With ‘The Beekeeper,’ Jason Statham attracts flies for all the wrong reasons


Jason Statham stars as Clay in director David Ayer's THE BEEKEEPER.

While the prospect of a Jason Statham action vehicle seemingly designed for those who find “John Wick” too intellectually demanding has possibilities, “The Beekeeper’s” revenge plot gets stuck in convoluted detours. The star’s latest film should attract flies, all right, not with honey, but rather the stale aroma of its inane premise.

What could have been a simple setup starts a bit stiffly, but well enough: Statham’s Adam Clay is a quiet honey farmer renting some space from an elderly woman (Phylicia Rashad) who experiences tragedy after being fleeced out of her money by an elaborate online scam operation.

At first suspected by the woman’s daughter (“The Umbrella Academy’s” Emmy Raver-Lampman) – who is an FBI agent, in the first of many stupid coincidences – it turns out Clay is a retired member of a super-secret group known as Beekeepers, dedicated to protecting the societal hive by rooting out evil, wherever it might be found.

OK, that’s enough reason to turn Statham loose, following a trail that leads toward the wealthy and connected heir to a family fortune, Derek Danforth (Josh Hutcherson, going through a strange phase between this and “Five Nights at Freddy’s”). A lot of dead bodies inevitably follow, in fight scenes that feel crisply efficient and brutal.

If only director David Ayer (“Suicide Squad”) and writer Kurt Wimmer (of the Statham-centric “Expend4bles”) had just rolled with the cathartic appeal of vigilante justice. But no, the odd wrinkles keep piling up, from the former CIA boss (Jeremy Irons, slumming) who heads security for Danforth, dragging the wheels of government into the shenanigans, and even laboring (badly) to say something about corruption that proves weirdly pretentious and at the very least belongs in a much better movie.
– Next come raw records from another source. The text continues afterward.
-- ==== Sys2Proof/Machine/EccOps.lean ====
section
/-!
DEFINITION. Memory integrity: uncorrectable detections, leaky buckets, scrubbing and margin refresh (R436 to R444).
-/
namespace Sys2Proof.Machine

/-- Kinds of requester, in the order of R438's table. -/
def rqPilot : Nat := 0
def rqCoef : Nat := 1
def rqStore : Nat := 2
def rqCal : Nat := 3
def rqVideo : Nat := 4
def rqPlane : Nat := 5
def rqKlp : Nat := 6
def rqWindow : Nat := 7
def rqLoad : Nat := 8
def rqTally : Nat := 9
def rqScrub : Nat := 10

/-- Source 0x2070 only ever signals raised events (R439). -/
def State.memAlarm (s : State) (value : Nat) : State := s.alarmOf 0x2070 1 value 0

/-- A memory marked in `ECC_SUMMARY` (R444). -/
def State.markMemory (s : State) (m : Nat) : State := s.putBit Reg.ECC_SUMMARY m true

/-- The same code word met by the same requester within 1 s (R438). -/
def State.seenBefore (s : State) (m addr kind : Nat) : Bool :=
  s.nv.seenUe.any fun x => x.1 == m && x.2.1 == addr && x.2.2.1 == kind && decide (s.now ≤ x.2.2.2 + clkSec)

/-- An uncorrectable detection (R438): counted, logged unless it repeats, passed to the breakwater. -/
def State.uncorrectable (s : State) (m addr kind : Nat) : State :=
  let again := s.seenBefore m addr kind
  let s1 := ((s.incSat (Reg.ECC_UNCORRECTABLE m)).setReg (Reg.LAST_UNCORRECTABLE m) addr).markMemory m
  let keep := s1.nv.seenUe.filter fun x => decide (s.now ≤ x.2.2.2 + clkSec)
  let s2 := { s1 with nv := { s1.nv with seenUe := if again then keep else keep ++ [(m, addr, kind, s.now)] } }
  let s3 := if again then s2
    else s2.pushLog Lt.UNCORRECTABLE ([m, Config.requesterKind kind % 256, 0, 0] ++ leBytes 4 addr)
  s3.memAlarm (m + 0x100)

/-- A corrected code word: the memory's counter and bucket, which may overflow (R439). -/
def State.correctedWord (s : State) (m addr : Nat) : State :=
  let s1 := (s.incSat (Reg.ECC_CORRECTED m)).setReg (Reg.LAST_CORRECTED m) addr
  let level := s1.reg (Reg.BUCKET_LEVEL m) + 1
  if level ≤ s1.reg (Reg.BUCKET_CAPACITY m) then s1.setReg (Reg.BUCKET_LEVEL m) level
  else
    let s2 := (((s1.setReg (Reg.BUCKET_LEVEL m) 0).countUp (Reg.BUCKET_OVERFLOWS m)).markMemory m)
    (s2.pushLog Lt.ECC_BUCKET ([m, 0, 0, 0] ++ leBytes 4 (s2.reg (Reg.ECC_CORRECTED m)) ++ leBytes 4 addr)).memAlarm m

/-- A writeback, unless a newer write dropped it (R440, R441). -/
def State.writeback (s : State) (m : Nat) (dropped : Bool) : State := if dropped then s else s.incSat (Reg.WRITEBACKS m)

/-- One finding of the dredger (memories 0 to 3, while `DREDGER_ENABLE` is 1) or of margin refresh (memory 4). -/
def State.scrubHit (s : State) (h : Scrub) : State :=
  if 4 < h.mem || (h.mem != 4 && s.reg Reg.DREDGER_ENABLE == 0) then s
  else
    match h.kind with
    | .corrected => (s.correctedWord h.mem h.addr).writeback h.mem h.dropped
    | .double =>
      let t := if h.mem = 4 then s.incSat (Reg.DOUBLE_CORRECTED 4) else s
      (t.correctedWord h.mem h.addr).writeback h.mem h.dropped
    | .weak => if h.mem = 4 then s.writeback 4 h.dropped else s
    | .uncorrectable => s.uncorrectable h.mem h.addr rqScrub

/-- A completed lap (R440, R444). -/
def State.lapDone (s : State) (p : Nat × Nat) : State :=
  if 4 < p.1 || (p.1 != 4 && s.reg Reg.DREDGER_ENABLE == 0) then s
  else (s.setReg (Reg.LAP_TIME p.1) p.2).setReg (Reg.LAP_MAX p.1) (max (s.reg (Reg.LAP_MAX p.1)) (p.2 % 2 ^ 32))

/-- One count leaks from a memory's bucket (R439). -/
def State.leakBucket (s : State) (m : Nat) : State := s.setReg (Reg.BUCKET_LEVEL m) (s.reg (Reg.BUCKET_LEVEL m) - 1)

end Sys2Proof.Machine
end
Although obviously known for his tough-guy credentials, Statham (who also produced the film) is also known to dabble in droll wit in venues like his “Fast & Furious” appearances and even “The Meg” as he dances with giant sharks. None of that is on display here, in a movie where, thanks to the dialogue, the occasional chuckles are usually unintentional, other than the line in which Statham’s character encapsulates the whole film: “You have laws for these things until they fail. Then you have me.”

Granted, January movie releases tend to be of the counter-programming variety, offering alternatives (often in action or horror) as an escape from the prestige films playing out their runs into awards season.

No one would confuse “The Beekeeper” with the latter, but even tapping into the most basic impulses of the action genre’s hive mind, it fails as an example of the former, too.

“The Beekeeper” premieres January 12 in US theaters. It’s rated R.